Ever since I moved to a rural area, I have been experiencing daily disruptions of internet service. Come to find out, the entire community is having the same problem.
Generally, the internet slows down to about 2 Mbps after 4 PM and intermittently on weekends. As I have done research (when the internet is actually working at a satisfactory speed), I've found that most rural communities experience similar issues from CenturyLink. I have spent over 14 hours talking to their customer "service" and technical "support" departments to no avail. There was one evening that I spent 6 hours on the phone with them straight.
Customer "service" usually tries to sell me a TV bundle before even acknowledging the fact that I'm upset with their internet service. To me, it seems awfully rude, unprofessional, and not to mention completely inefficient to try to sell a customer a new service when they are already unhappy with their current service. When I finally become assertive with them and point out how idiotic this is, they apologize and transfer me to technical "support." Technical "support" generally consists of employees who are not native to the English language. This means that making any progress with the company takes a lot longer because I have to explain and re-explain the issues to them so that they will comprehend.
This is very BAD NEWS for someone like me who doesn't have an "unlimited" cell phone plan.
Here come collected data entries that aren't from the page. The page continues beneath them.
-- ==== Sys2Proof/Machine/Fetch.lean ====
section
/-!
DEFINITION. From the fetched bytes to the instruction's meaning, and the host's placing of a word where
the next step fetches.
-/

namespace Sys2Proof.Machine

/-- The bytes of the instruction at hand: the opcode the sequencer latched in `IR`, then the two program
bytes after the opcode's address (30_encoding.md R112; at a boundary `PC` is that address,
70_reset_and_hazards.md R383). -/
def fetchBytes (s : State) : List Byte :=
  [s.ir, s.progByte (s.pc + 1), s.progByte (s.pc + 2)]

/-- Whether a whole instruction is about to run by its rule: `STEP` is 0 and the ROM is the generated
one (`rom` lists no differing cell). -/
def State.atInstruction (s : State) : Bool := s.stepCtr == 0 && s.rom.isEmpty

/-- Decodes the fetched bytes and runs the instruction's meaning. -/
def runFetched (s : State) : Host.Outcome State Fault Refusal :=
  match decode (fetchBytes s) with
  | .ok (i, _) => exec i s
  | .error reason => .refused (.undecodable reason)

/-- Stores the three bytes of a table word at `PC` and latches its opcode in `IR` with `STEP` 0, as the
reset step that fetches it does (40_microstep.md R170); log entry 8. -/
def State.placeWord (s : State) (nbits w : Nat) : State :=
  resetSequencer (s.placeBytes s.pc (wordBytes nbits w))

end Sys2Proof.Machine
end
The typical experience with this department means spending hours listening to these people tell you that CenturyLink is perfectly flawless and that all of the problems are caused by your modem. Not only is this unrealistic, arrogant, and very poor problem-solving, but the assumption that the problem is your modem when you just bought your modem directly from CenturyLink is completely ironic and self-defeating. After spending countless hours reconfiguring my CenturyLink modem, the internet was still incredulously slow.
Technical "support" told me that they would send out a technician to look at the problem, but since they were in disbelief that it was their fault, they were going to charge me $80 for the house call. I told them that that was not ethical and, tired of the 6-hour phone call, I finally hung up on them. After several attempts to contact technical "support" for help, I filed a complaint with the Federal Communications Commission (FCC). FCC policy states that the "carrier" should respond within 30 days by postal mail and provide the FCC with a copy of the response.
I waited for 29 days and finally got a response from a CenturyLink analyst in Denver. This response was not only addressed to the FCC instead of me, but it was also via email instead of postal mail, AND at the last minute. It was quite apparent that the analyst did not read my complaint in its entirety. She essentially gave me a typical, fake customer "service" response that most large corporations would provide to their customers.
This entails beating around the bush and not directly addressing the customers concerns, not admitting any fault, and not being sincere about any apology that is offered. The analyst stated that their records show that my DSL line is stable and fully functioning, which is exactly the run-around that I got from technical "support." However, upon multiple inquiries to find out how they even take these records and how they know that they are accurate, I still have no clear answer. The analyst also admitted that the lines in my area are "at capacity," offering no sincere apology or any hint of remorse on the matter. She stated that the lines would be updated by next month.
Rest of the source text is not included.